Collection entries
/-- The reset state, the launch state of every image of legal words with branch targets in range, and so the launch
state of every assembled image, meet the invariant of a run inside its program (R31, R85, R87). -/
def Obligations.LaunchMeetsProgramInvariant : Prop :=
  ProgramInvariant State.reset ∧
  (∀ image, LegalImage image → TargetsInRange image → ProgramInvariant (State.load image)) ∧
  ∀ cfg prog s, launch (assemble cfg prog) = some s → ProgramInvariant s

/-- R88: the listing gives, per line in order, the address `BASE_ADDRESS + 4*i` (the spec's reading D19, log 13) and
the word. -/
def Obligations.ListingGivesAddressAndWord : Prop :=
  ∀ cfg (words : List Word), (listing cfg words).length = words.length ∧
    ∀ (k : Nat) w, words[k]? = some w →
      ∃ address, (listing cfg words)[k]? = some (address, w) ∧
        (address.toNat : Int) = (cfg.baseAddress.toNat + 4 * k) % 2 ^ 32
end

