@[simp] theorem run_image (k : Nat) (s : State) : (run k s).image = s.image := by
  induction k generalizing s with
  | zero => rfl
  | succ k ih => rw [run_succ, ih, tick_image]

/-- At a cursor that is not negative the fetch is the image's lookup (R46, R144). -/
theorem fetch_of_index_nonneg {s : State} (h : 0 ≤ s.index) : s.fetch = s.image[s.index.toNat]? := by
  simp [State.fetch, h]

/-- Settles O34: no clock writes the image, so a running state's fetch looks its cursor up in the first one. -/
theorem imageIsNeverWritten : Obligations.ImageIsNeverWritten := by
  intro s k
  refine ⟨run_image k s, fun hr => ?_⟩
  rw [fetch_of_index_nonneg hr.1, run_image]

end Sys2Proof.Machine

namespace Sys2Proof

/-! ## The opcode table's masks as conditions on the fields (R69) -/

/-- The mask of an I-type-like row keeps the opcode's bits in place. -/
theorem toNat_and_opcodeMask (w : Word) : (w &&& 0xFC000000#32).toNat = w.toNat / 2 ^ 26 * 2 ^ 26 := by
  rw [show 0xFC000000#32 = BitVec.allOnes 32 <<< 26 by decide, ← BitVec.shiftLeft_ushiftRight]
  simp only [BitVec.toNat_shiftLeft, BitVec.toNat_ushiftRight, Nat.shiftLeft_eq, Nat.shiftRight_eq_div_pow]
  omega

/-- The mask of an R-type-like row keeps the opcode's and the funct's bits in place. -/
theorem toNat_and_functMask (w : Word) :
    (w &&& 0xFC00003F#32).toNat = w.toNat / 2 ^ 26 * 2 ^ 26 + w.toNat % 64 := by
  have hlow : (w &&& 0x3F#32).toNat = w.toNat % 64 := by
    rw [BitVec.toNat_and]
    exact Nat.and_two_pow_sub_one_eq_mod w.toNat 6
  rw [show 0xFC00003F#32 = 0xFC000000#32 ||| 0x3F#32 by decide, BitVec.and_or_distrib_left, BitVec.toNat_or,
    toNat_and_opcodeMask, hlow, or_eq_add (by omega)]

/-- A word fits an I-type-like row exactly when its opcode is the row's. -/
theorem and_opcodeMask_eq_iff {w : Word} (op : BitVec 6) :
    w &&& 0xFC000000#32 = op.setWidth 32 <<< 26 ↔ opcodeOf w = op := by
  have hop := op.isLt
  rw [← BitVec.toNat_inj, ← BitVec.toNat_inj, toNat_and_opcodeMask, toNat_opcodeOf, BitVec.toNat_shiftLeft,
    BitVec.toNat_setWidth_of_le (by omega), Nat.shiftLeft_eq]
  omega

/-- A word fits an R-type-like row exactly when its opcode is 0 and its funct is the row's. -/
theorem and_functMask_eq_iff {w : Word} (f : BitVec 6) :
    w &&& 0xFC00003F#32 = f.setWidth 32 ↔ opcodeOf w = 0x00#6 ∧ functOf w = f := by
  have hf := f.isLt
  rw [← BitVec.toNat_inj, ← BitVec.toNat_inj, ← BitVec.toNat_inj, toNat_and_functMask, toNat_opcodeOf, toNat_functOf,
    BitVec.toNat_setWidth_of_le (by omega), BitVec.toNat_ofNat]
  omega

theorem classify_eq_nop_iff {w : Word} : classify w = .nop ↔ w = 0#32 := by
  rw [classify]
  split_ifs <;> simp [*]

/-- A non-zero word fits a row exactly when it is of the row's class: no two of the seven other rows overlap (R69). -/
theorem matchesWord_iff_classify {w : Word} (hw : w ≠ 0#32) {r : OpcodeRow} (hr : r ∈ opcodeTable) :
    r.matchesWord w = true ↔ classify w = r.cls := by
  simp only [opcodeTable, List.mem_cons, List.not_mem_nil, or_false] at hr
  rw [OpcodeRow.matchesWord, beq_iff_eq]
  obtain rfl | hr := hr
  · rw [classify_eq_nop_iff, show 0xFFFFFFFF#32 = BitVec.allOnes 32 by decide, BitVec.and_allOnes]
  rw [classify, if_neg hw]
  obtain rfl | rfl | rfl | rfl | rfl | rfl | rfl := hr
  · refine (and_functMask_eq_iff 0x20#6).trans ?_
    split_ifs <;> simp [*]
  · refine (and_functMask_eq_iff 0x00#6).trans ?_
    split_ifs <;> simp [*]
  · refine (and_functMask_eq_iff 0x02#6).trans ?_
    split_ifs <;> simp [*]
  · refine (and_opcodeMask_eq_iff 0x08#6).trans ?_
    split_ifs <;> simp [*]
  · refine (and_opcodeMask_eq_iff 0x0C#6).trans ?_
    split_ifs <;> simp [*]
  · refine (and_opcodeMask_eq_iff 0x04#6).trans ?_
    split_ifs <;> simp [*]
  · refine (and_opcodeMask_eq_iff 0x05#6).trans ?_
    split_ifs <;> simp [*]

What you need to do:
From the first line of the entries above to the line with "s → ProgramInvariant s", please return every line exactly, keeping both ends.

Task response:
/-- The reset state, the launch state of every image of legal words with branch targets in range, and so the launch
state of every assembled image, meet the invariant of a run inside its program (R31, R85, R87). -/
def Obligations.LaunchMeetsProgramInvariant : Prop :=
  ProgramInvariant State.reset ∧
  (∀ image, LegalImage image → TargetsInRange image → ProgramInvariant (State.load image)) ∧
  ∀ cfg prog s, launch (assemble cfg prog) = some s → ProgramInvariant s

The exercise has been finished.